**Task objective**
Could you reproduce, word for word, everything below from the line containing "decode 0x02C58533 = .ok" down to the line containing "decode 0x80151073 = .ok", with both of those lines included and no others?

##########

-- ==== Sys2Proof/Tests/Slice0.lean ====
section
/-! SUPPORT. Tests: ill-formed terms that `wellFormed` refuses, words written out from the spec's encodings, a witness of the
hypotheses of each statement, and a few results of single steps. -/

namespace Sys2Proof.Tests

-- one after another: a theorem that waits for the kernel would hold a thread, and a stack, of its own
set_option Elab.async false

open Sys2Proof Sys2Proof.Machine

/-! ### Ill-formed terms (R52-R60, R323, R371, R392) -/

theorem test_ill_csr_not_listed : wellFormed (.csrWrite .rw 0x123 1 2) = false := by decide
theorem test_ill_csr_write_of_flags : wellFormed (.csrWrite .rw 0x800 1 2) = false := by decide
theorem test_ill_csr_write_of_fwshare : wellFormed (.csrWrite .rs 0x8F0 1 2) = false := by decide
theorem test_ill_flags_without_write : wellFormed (.lxFlagsWrite .rs 1 0) = false := by decide
theorem test_ill_fwshare_without_write : wellFormed (.lxFwshareWrite .rci 1 0) = false := by decide
theorem test_ill_illegal_instruction : wellFormed (.illegalInstruction 0x00100073) = false := by decide
theorem test_ill_partitions :
    wellFormed (.partitionFreeze (.tile 1152)) = false ∧ wellFormed (.partitionFreeze (.cluster 48)) = false ∧
    wellFormed (.partitionClockGate (.router 48)) = false ∧ wellFormed (.partitionClockGate (.hbm 16)) = false ∧
    wellFormed (.partitionRecovery (.ualink 24) true) = false := by decide
theorem test_ill_power_units :
    wellFormed (.powerStateEntry (.tile 1152)) = false ∧ wellFormed (.powerStateEntry (.island 512)) = false ∧
    wellFormed (.powerStateExit (.cluster 48)) = false ∧ wellFormed (.droopDetect 512) = false := by decide
theorem test_ill_links :
    wellFormed (.linkParityError (.mesh 48 0)) = false ∧ wellFormed (.linkParityError (.chain 1152)) = false ∧
    wellFormed (.linkParityError (.stream 1152)) = false ∧ wellFormed (.linkParityError (.ualink 24)) = false := by decide
theorem test_ill_error_sites :
    wellFormed (.correctableError (.icache 1152)) = false ∧
    wellFormed (.correctableError (.hbmSymbol (2 ^ 48))) = false := by decide
theorem test_ill_tiles :
    wellFormed (.launchLoadAck 1152) = false ∧ wellFormed (.tileSave 1152) = false ∧
    wellFormed (.shootdown 1152 0 0) = false ∧ wellFormed (.tileSparing 48 0) = false ∧
    wellFormed (.tileSparing 0 24) = false := by decide
theorem test_ill_routers_and_ports :
    wellFormed (.routerCombine 0 48) = false ∧ wellFormed (.meshLaneFailure 48 0) = false ∧
    wellFormed (.ualinkLaneFailure 24) = false ∧ wellFormed (.landingRecord 24 0 []) = false ∧
    wellFormed (.creditReturn 24) = false ∧ wellFormed (.ualinkAtomicReceived 24 0) = false ∧
    wellFormed (.safeTierAccess 24 0 0 false []) = false := by decide

/-- An extent for test commands. -/
def ext (base : Word) : Ext := { gran := 0, len := 0, base := base }

/-- An `se.aff` of one word of 8 bytes in scratchpad; the direction, the number of elements less one and the stride as given. -/
def aff (dir : Bool) (n0 : BitVec 16) (s0 : BitVec 19) (x : Ext) : AffCmd :=
  { dir := dir, port := 1, esize := 3, pkt := 0, start := false, fin := false, pois := false, sid := 0, n0 := n0, s0 := s0,
    off := 0, ext := x, dims := [] }

/-- An `ne.gath` into scratchpad (`x1`) of rows of one lane word, its indices immediate or at a feed. -/
def move (dmem : Bool) (x : Ext) (x1 : Option Ext) : NeMoveCmd :=
  { iw := 2, shard := false, dmem := dmem, port := 0, scope := 0, pois := false, sh := 0, isrc := 0x201, mid := 0,
    rowlw := 0, b30 := false, b29 := false, atype := 0, nidx := 0, ext := x, ext1 := x1, rstride := none }

/-- A `tk.merge` or `tk.untack` of rows of one element. -/
def rows (chain : Bool) (x : Ext) : TkRowsCmd :=
  { fmt := 0, map := 0, pmode := false, port := 0, chain := chain, f := 0, sid := 0, ext := x, rstride := none }

theorem test_ill_three_dimensions :
    wellFormed (.seAff { aff false 0 0 (ext 0) with dims := [⟨0, 0⟩, ⟨0, 0⟩, ⟨0, 0⟩] }) = false := by decide
theorem test_ill_gather_fields :
    wellFormed (.neGath { move true (ext 0) none with mid := 1 }) = false ∧
    wellFormed (.neGath { move true (ext 0) none with atype := 1 }) = false := by decide
theorem test_ill_merge_with_chain : wellFormed (.tkMerge (rows true (ext 0))) = false := by decide

/-! ### Words printed in the manual -/

theorem test_decode_qcancel : decode 0x0605950B = .ok (.qcancel .me 10 11) := rfl
theorem test_decode_enq : decode 0x02D6100B = .ok (.enqL .me 0 12 13) := rfl
theorem test_decode_bar_arr : decode 0x0855952B = .ok (.barArr 10 11 5 1) := rfl
theorem test_decode_syw_wait : decode 0x02C5C52B = .ok (.sywWait 10 11 12 1) := rfl
theorem test_decode_ld_acq : decode 0x1085A55B = .ok (.ldAcqW 10 11 8 1) := rfl
theorem test_decode_st_rel : decode 0x20B5387B = .ok (.stRelD 11 10 16 2) := rfl
theorem test_decode_fence_acq : decode 0x3200407B = .ok (.fenceAcq 3) := rfl
theorem test_decode_launch : decode 0x68C5F55B = .ok (.launch 10 11 12 13) := rfl
/-- 22_program_loss_scale.md: `flg.gather a0, t3, s0`. -/
theorem test_decode_flg_gather : decode 0x0E8E052B = .ok (.flgGather 10 28 8) := rfl
/-- `addi a0, a1, -1`, `ld a0, 8(a1)`, `sd a0, 8(a1)`, `beq a0, a1, +8` and `mul a0, a1, a2` in the layouts of RV64IM (R85). -/
theorem test_decode_base :
    decode 0xFFF58513 = .ok (.integerOperation (.imm .addi 10 11 0xFFF)) ∧
    decode 0x0085B503 = .ok (.load .d 10 11 8) ∧ decode 0x00A5B423 = .ok (.store .d 11 10 8) ∧
    decode 0x00B50463 = .ok (.jumpBranch (.branch .eq 10 11 4)) ∧
    decode 0x02C58533 = .ok (.integerOperation (.reg .mul 10 11 12)) := ⟨rfl, rfl, rfl, rfl, rfl⟩
/-- `csrrw zero, lx.tvec, a0` and `csrrs a0, lx.flags, zero` (R91). -/
theorem test_decode_csr :
    decode 0x80151073 = .ok (.csrWrite .rw 0x801 0 10) ∧ decode 0x80002573 = .ok (.csrWrite .rs 0x800 10 0) := ⟨rfl, rfl⟩
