-- ==== Sys2Proof/Machine/Table.lean ====
section
/-!
DEFINITION. Reading and writing a sparse table in its canonical form, and the byte and bit-field helpers that
every other file uses.
-/
namespace Sys2Proof.Machine

open Sys2Proof

/-- The value at key `i`; `d` where the table lists none. -/
def tget {α : Type} (d : α) : Table α → Nat → α
  | [], _ => d
  | (k, v) :: t, i => if k = i then v else tget d t i

/-- Put `v` at key `i`, keeping keys rising. -/
def tins {α : Type} : Table α → Nat → α → Table α
  | [], i, v => [(i, v)]
  | (k, w) :: t, i, v => if i < k then (i, v) :: (k, w) :: t else if i = k then (i, v) :: t else (k, w) :: tins t i v

/-- Write `v` at key `i`: the default is written by listing nothing. -/
def tset {α : Type} [DecidableEq α] (d : α) (t : Table α) (i : Nat) (v : α) : Table α :=
  if v = d then t.filter fun e => e.1 ≠ i else tins t i v

/-- The canonical form: keys strictly rising, no entry equal to the default. -/
def twf {α : Type} [DecidableEq α] (d : α) : Table α → Bool
  | [] => true
  | [(_, v)] => v ≠ d
  | (k, v) :: (k', v') :: t => v ≠ d && k < k' && twf d ((k', v') :: t)

/-- Keys a table lists, rising. -/
def tkeys {α : Type} (t : Table α) : List Nat := t.map Prod.fst

/-- Apply `f` to every listed value, dropping those that become the default. -/
def tmap {α : Type} [DecidableEq α] (d : α) (f : Nat → α → α) (t : Table α) : Table α :=
  (t.map fun p => (p.1, f p.1 p.2)).filter fun p => p.2 ≠ d

/-- Bits [hi:lo] of a word. -/
def fld (w : W32) (hi lo : Nat) : Nat := (w.toNat >>> lo) % 2 ^ (hi + 1 - lo)

/-- Bit `i` of a word. -/
def bitOf (w : W32) (i : Nat) : Bool := w.getLsbD i

/-- A word with ones at [hi:lo]. -/
def maskOf (hi lo : Nat) : W32 := BitVec.ofNat 32 ((2 ^ (hi + 1 - lo) - 1) <<< lo)

/-- Put a value into bits [hi:lo] of a word. -/
def putFld (w : W32) (hi lo v : Nat) : W32 :=
  (w &&& ~~~(maskOf hi lo)) ||| (BitVec.ofNat 32 ((v % 2 ^ (hi + 1 - lo)) <<< lo))

/-- A word from a natural number. -/
def w32 (n : Nat) : W32 := BitVec.ofNat 32 n

/-- 1 for true. -/
def b2n (b : Bool) : Nat := if b then 1 else 0

/-- `n` little-endian bytes of a number. -/
def leBytes : Nat → Nat → List Byte
  | 0, _ => []
  | n + 1, x => BitVec.ofNat 8 x :: leBytes n (x / 256)

/-- The number that little-endian bytes stand for. -/
def leNat : List Byte → Nat
  | [] => 0
  | b :: bs => b.toNat + 256 * leNat bs

/-- `n` bytes from offset `o`, zeros past the end. -/
def bytesAt (bs : List Byte) (o n : Nat) : List Byte :=
  let r := (bs.drop o).take n
  r ++ List.replicate (n - r.length) 0

/-- The little-endian number in `n` bytes from offset `o`. -/
def leAt (bs : List Byte) (o n : Nat) : Nat := leNat (bytesAt bs o n)

/-- `n` zero bytes. -/
def zeros (n : Nat) : List Byte := List.replicate n 0

/-- Replace the bytes from offset `o` of `bs` by `v`. -/
def putBytes (bs : List Byte) (o : Nat) (v : List Byte) : List Byte :=
  bs.take o ++ v ++ bs.drop (o + v.length)

/-- Smallest multiple of `m` at or above `n`. -/
def roundUp (n m : Nat) : Nat := (n + m - 1) / m * m

/-- Division rounded up. -/
def ceilDiv (n m : Nat) : Nat := (n + m - 1) / m

/-- `x` held between `lo` and `hi`. -/
def clampN (lo hi x : Nat) : Nat := if x < lo then lo else if hi < x then hi else x

/-- A 16-bit value read as signed. -/
def sgn16 (v : BitVec 16) : Int := v.toInt

/-- Increment saturating at `m`. -/
def satInc (m n : Nat) : Nat := if n < m then n + 1 else m

/-- Addition saturating at `m`. -/
def satAdd (m n k : Nat) : Nat := if n + k < m then n + k else m

end Sys2Proof.Machine
end

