-- ==== Sys2Proof/Machine/Ops.lean ====
section
/-!
DEFINITION. Named operations over the state that every family shares: access to the records of functions, tenants,
LUNs and slots; device time and mode; the logs, Replace Request and asynchronous events; completion entries and
MSI-X messages; the generation check and dirty-page logging at egress.
-/
namespace Sys2Proof.Machine

open Sys2Proof

/-! ### Records -/

/-- The NVMe front-end of function `f` (0 the PF, v the VF v). -/
def fnOf (s : State) (f : Nat) : Fn := tget {} s.fns f
/-- Change function `f`. -/
def modFn (f : Nat) (g : Fn → Fn) (s : State) : State := { s with fns := tset {} s.fns f (g (fnOf s f)) }
/-- The record of tenant `t`. -/
def tnOf (s : State) (t : Nat) : Tenant := tget {} s.tenants t
/-- Change tenant `t`. -/
def modTn (t : Nat) (g : Tenant → Tenant) (s : State) : State :=
  { s with tenants := tset {} s.tenants t (g (tnOf s t)) }
/-- Generation of function `f`. -/
def genOf (s : State) (f : Nat) : BitVec 16 := tget 0 s.gens f
/-- A LUN. -/
def lunOf (s : State) (l : Nat) : Lun := tget {} s.luns l
/-- Change a LUN. -/
def modLun (l : Nat) (g : Lun → Lun) (s : State) : State := { s with luns := tset {} s.luns l (g (lunOf s l)) }
/-- A channel unit. -/
def chanOf (s : State) (c : Nat) : Chan := tget {} s.chans c
/-- Change a channel unit. -/
def modChan (c : Nat) (g : Chan → Chan) (s : State) : State := { s with chans := tset {} s.chans c (g (chanOf s c)) }
/-- Key of a zone in the zone table. -/
def zkey (ns z : Nat) : Nat := ns * 2 ^ 24 + z
/-- Key of a block of a conventional namespace. -/
def ckey (ns lba : Nat) : Nat := ns * 2 ^ 32 + lba
/-- A zone. -/
def zoneOf (s : State) (ns z : Nat) : Zone := tget {} s.zones (zkey ns z)
/-- Change a zone. -/
def modZone (ns z : Nat) (g : Zone → Zone) (s : State) : State :=
  { s with zones := tset {} s.zones (zkey ns z) (g (zoneOf s ns z)) }
/-- A block of a conventional namespace. -/
def convOf (s : State) (ns lba : Nat) : Conv := tget {} s.conv (ckey ns lba)
/-- Change a conventional block. -/
def modConv (ns lba : Nat) (g : Conv → Conv) (s : State) : State :=
  { s with conv := tset {} s.conv (ckey ns lba) (g (convOf s ns lba)) }
/-- A namespace, when it exists. -/
def nsOf (s : State) (ns : Nat) : Option Ns := tget none s.nss ns
/-- Store a namespace. -/
def setNs (ns : Nat) (n : Option Ns) (s : State) : State := { s with nss := tset none s.nss ns n }
/-- A placement profile. -/
def profOf (s : State) (p : Nat) : Profile := tget {} s.profiles p
/-- Change a profile. -/
def modProf (p : Nat) (g : Profile → Profile) (s : State) : State :=
  { s with profiles := tset {} s.profiles p (g (profOf s p)) }
/-- A cipher engine. -/
def cipOf (s : State) (k : Nat) : Cip := tget {} s.cip k
/-- Change a cipher engine. -/
def modCip (k : Nat) (g : Cip → Cip) (s : State) : State := { s with cip := tset {} s.cip k (g (cipOf s k)) }
/-- A codec engine's counters. -/
def cdcOf (s : State) (k : Nat) : Cdc := tget {} s.cdc k
/-- Change a codec engine's counters. -/
def modCdc (k : Nat) (g : Cdc → Cdc) (s : State) : State := { s with cdc := tset {} s.cdc k (g (cdcOf s k)) }
/-- A DRAM rank by device rank number. -/
def rankOf (s : State) (r : Nat) : Rank := tget {} s.dram.ranks r
/-- Change a DRAM rank. -/
def modRank (r : Nat) (g : Rank → Rank) (s : State) : State :=
  { s with dram := { s.dram with ranks := tset {} s.dram.ranks r (g (rankOf s r)) } }
/-- A data slot of the live vault. -/
def slotOf (s : State) (k : Nat) : Slot := tget {} s.vault.live.slots k
/-- Change a data slot of the live vault. -/
def modSlot (k : Nat) (g : Slot → Slot) (s : State) : State :=
  { s with vault := { s.vault with live := { s.vault.live with slots := tset {} s.vault.live.slots k (g (slotOf s k)) } } }
/-- A contender of admission (tenant, or 1,024 for the PF). -/
def contOf (s : State) (i : Nat) : Cont := tget {} s.qos.conts i
/-- Change a contender. -/
def modCont (i : Nat) (g : Cont → Cont) (s : State) : State :=
  { s with qos := { s.qos with conts := tset {} s.qos.conts i (g (contOf s i)) } }
/-- Counters of a tenant (1,024: the PF). -/
def ctrOf (s : State) (i : Nat) : Ctrs := tget {} s.ctr i
/-- Change counters. -/
def modCtr (i : Nat) (g : Ctrs → Ctrs) (s : State) : State := { s with ctr := tset {} s.ctr i (g (ctrOf s i)) }

/-- Contender number of a function: tenant v − 1 of VF v, 1,024 for the PF. -/
def contNo (f : Nat) : Nat := if f = 0 then 1024 else f - 1
/-- Owner value of a function: tenant number, or FFFFh for the PF. -/
def ownerNo (f : Nat) : Nat := if f = 0 then 0xFFFF else f - 1
/-- Function of an owner value. -/
def ownerFn (o : Nat) : Nat := if o = 0xFFFF then 0 else o + 1

/-- A table of the keys below `n`, built in one pass. -/
def tgen {α : Type} [DecidableEq α] (d : α) (n : Nat) (g : Nat → α) : Table α :=
  ((List.range n).map fun i => (i, g i)).filter fun p => p.2 ≠ d

/-- Whether VF v is present (VF Enable set, NumVFs covers it; R79); the PF always is. -/
def fnPresent (s : State) (f : Nat) : Bool := f = 0 || (s.vfEnable && f ≤ s.numVfs)

/-- The PF counts as an enabled owner while CC.EN is 1; a tenant while Enabled or Frozen has its own rules. -/
def ownerEnabled (s : State) (o : Nat) : Bool :=
  if o = 0xFFFF then (fnOf s 0).en else (tnOf s o).st = .enabled

/-! ### Time and mode -/

/-- Nanoseconds carried by `n` slow ticks (R40), a multiple of 10. -/
def ticksNs (n : Nat) : Nat := n * 30517578 / 1000 / 10 * 10

/-- Device time (R39, R40): the base, or the value at loss plus the slow ticks since. -/
def now (s : State) : Nat := if s.clk.refOn then s.clk.time else s.clk.lossTime + ticksNs s.clk.lossTicks

/-- TOP_MODE at a change of mode (R44). -/
def setMode (m : Mode) (s : State) : State :=
  if s.md.cur = m then { s with md := { s.md with haltWhy := 0 } }
  else { s with md := { s.md with prev := s.md.cur, cur := m, haltWhy := 0 } }

/-- Enter HALT with its cause (R44). -/
def enterHalt (why : Nat) (s : State) : State :=
  let s := setMode .halt s
  { s with md := { s.md with haltWhy := why } }

/-- 3-bit code of a mode. -/
def modeCode : Mode → Nat
  | .start => 0 | .run => 1 | .quiesce => 2 | .doze => 3 | .watch => 4 | .vent => 5 | .halt => 6

/-- A free value of `w` bits, and the state with the next one in turn (assumption log 6). -/
def freeBitsAt (w : Nat) (s : State) : BitVec w := Config.freeBits w s.freeCtr
/-- Advance past a free value. -/
def freeNext (s : State) : State := { s with freeCtr := s.freeCtr + 1 }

##########

**Answer area**
    decode 0x02C58533 = .ok (.integerOperation (.reg .mul 10 11 12)) := ⟨rfl, rfl, rfl, rfl, rfl⟩
/-- `csrrw zero, lx.tvec, a0` and `csrrs a0, lx.flags, zero` (R91). -/
theorem test_decode_csr :
    decode 0x80151073 = .ok (.csrWrite .rw 0x801 0 10) ∧ decode 0x80002573 = .ok (.csrWrite .rs 0x800 10 0) := ⟨rfl, rfl⟩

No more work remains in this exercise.